• WORK INSTRUCTIONS
Please reproduce exactly the lines from the start of the records through the one containing "responses : t.responses = u.responses", and nothing more.

DATA SUPPLIED Block Start

-- ==== Sys2Proof/Laws/Frame.lean ====
section
/-! SUPPORT. The frame of a command in progress, said once over all positions: what the part of a step that follows a read,
a write or an internal computation leaves unchanged. `s` is the state before the step, `u` the state after its exchange. -/

namespace Sys2Proof.Machine

/-- What follows an exchange, or stands alone, in a step of a command: only registers, SOCK, DEST and the position move, the
command stays in progress, and SOCK moves at three positions only. -/
structure StepFrame (s u t : State) : Prop where
  cfg : t.cfg = u.cfg
  chip : t.chip = u.chip
  trace : t.trace = u.trace
  responses : t.responses = u.responses
  fault : t.fault = u.fault
  port : t.port = u.port
  src : t.src = u.src
  resets : t.resets = u.resets
  answers : t.answers = u.answers
  draws : t.draws = u.draws
  busy : (∃ q, u.mode = .busy q) → t.isBusy = true
  sock : t.sock = u.sock ∨ (s.mode = .busy (.configure .closeSock) ∧ t.sock = .closed) ∨
    (s.mode = .busy (.enableRaw .check) ∧ rawActive s.x.stat = true ∧ t.sock = .opened) ∨
    (s.mode = .busy (.enableRaw .closed) ∧ t.sock = .closed)

/-- After a read: SOCK is kept, and DEST changes only in the payload loops, at their index. -/
theorem read_frame {s : State} {q : SeqStep} {a : Addr} {k : Byte → State → State} (ha : q.action s = .read a k)
    (v : Byte) (u : State) :
    StepFrame s u (k v u) ∧ (k v u).sock = u.sock ∧
      ((k v u).dest = u.dest ∨
        (q = .receiveFrame .tail ∧ s.x.i.toNat < s.x.upper.toNat ∧ (k v u).dest = memWrite u.dest s.x.i.toNat v) ∨
        (q = .receiveFrame .base ∧ s.x.i.toNat < s.x.left.toNat ∧
          (k v u).dest = memWrite u.dest (s.x.upper.toNat + s.x.i.toNat) v)) := by
  cases q <;> rename_i p <;> cases p <;>
    simp only [SeqStep.action, readRegAction, writeRegAction, configureAction, disableEchoAction, getMacAction,
      getIpAction, getGatewayAction, getSubnetAction, enableRawAction, frameAvailableAction, receiveFrameAction,
      sendFrameAction, ringReadAction, ringWriteAction, readHi, readLo, writeHi, writeLo, readSeq, writeSeq, payloadLoop,
      frameLoop] at ha <;>
    (repeat' split at ha) <;> simp only [Action.read.injEq, reduceCtorEq] at ha
  all_goals obtain ⟨rfl, rfl⟩ := ha
  all_goals refine ⟨⟨rfl, rfl, rfl, rfl, rfl, rfl, rfl, rfl, rfl, rfl, ?_, .inl rfl⟩, rfl, ?_⟩
  all_goals first
    | exact fun _ => rfl
    | (rintro ⟨q, hq⟩; simp [State.isBusy, hq])
    | exact .inl rfl
    | exact .inr (.inl ⟨rfl, by assumption, rfl⟩)
    | exact .inr (.inr ⟨rfl, by assumption, rfl⟩)

/-- After a write: SOCK and DEST are kept, and of the registers only I moves. -/
theorem write_frame {s : State} {q : SeqStep} {a : Addr} {v : Byte} {k : State → State} (ha : q.action s = .write a v k)
    (u : State) :
    StepFrame s u (k u) ∧ (k u).sock = u.sock ∧ (k u).dest = u.dest ∧ ∃ j, (k u).x = { u.x with i := j } := by
  cases q <;> rename_i p <;> cases p <;>
    simp only [SeqStep.action, readRegAction, writeRegAction, configureAction, disableEchoAction, getMacAction,
      getIpAction, getGatewayAction, getSubnetAction, enableRawAction, frameAvailableAction, receiveFrameAction,
      sendFrameAction, ringReadAction, ringWriteAction, readHi, readLo, writeHi, writeLo, readSeq, writeSeq, payloadLoop,
      frameLoop] at ha <;>
    (repeat' split at ha) <;> simp only [Action.write.injEq, reduceCtorEq] at ha
  all_goals obtain ⟨rfl, rfl, rfl⟩ := ha
  all_goals refine ⟨⟨rfl, rfl, rfl, rfl, rfl, rfl, rfl, rfl, rfl, rfl, ?_, .inl rfl⟩, rfl, rfl, ?_⟩
  all_goals first
    | exact fun _ => rfl
    | (rintro ⟨q, hq⟩; simp [State.isBusy, hq])
    | exact ⟨u.x.i, rfl⟩
    | exact ⟨_, rfl⟩

/-- An internal computation keeps DEST, and SOCK but at three positions. -/
theorem compute_frame {s t : State} {q : SeqStep} (hm : s.mode = .busy q) (ha : q.action s = .compute t) :
    StepFrame s s t ∧ t.dest = s.dest := by
  cases q <;> rename_i p <;> cases p <;>
    simp only [SeqStep.action, readRegAction, writeRegAction, configureAction, disableEchoAction, getMacAction,
      getIpAction, getGatewayAction, getSubnetAction, enableRawAction, frameAvailableAction, receiveFrameAction,
      sendFrameAction, ringReadAction, ringWriteAction, readHi, readLo, writeHi, writeLo, readSeq, writeSeq, payloadLoop,
      frameLoop] at ha <;>
    (repeat' split at ha) <;> simp only [Action.compute.injEq, reduceCtorEq] at ha
  all_goals subst ha
  all_goals refine ⟨⟨rfl, rfl, rfl, rfl, rfl, rfl, rfl, rfl, rfl, rfl, ?_, ?_⟩, rfl⟩
  all_goals first
    | exact fun _ => rfl
    | exact .inl rfl
    | exact .inr (.inl ⟨hm, rfl⟩)
    | exact .inr (.inr (.inl ⟨hm, by assumption, rfl⟩))
    | exact .inr (.inr (.inr ⟨hm, rfl⟩))

end Sys2Proof.Machine
end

DATA SUPPLIED Block End

• WRITTEN REPLY
-- ==== Sys2Proof/Laws/Frame.lean ====
section
/-! SUPPORT. The frame of a command in progress, said once over all positions: what the part of a step that follows a read,
a write or an internal computation leaves unchanged. `s` is the state before the step, `u` the state after its exchange. -/

namespace Sys2Proof.Machine

/-- What follows an exchange, or stands alone, in a step of a command: only registers, SOCK, DEST and the position move, the
command stays in progress, and SOCK moves at three positions only. -/
structure StepFrame (s u t : State) : Prop where
  cfg : t.cfg = u.cfg
  chip : t.chip = u.chip
  trace : t.trace = u.trace
  responses : t.responses = u.responses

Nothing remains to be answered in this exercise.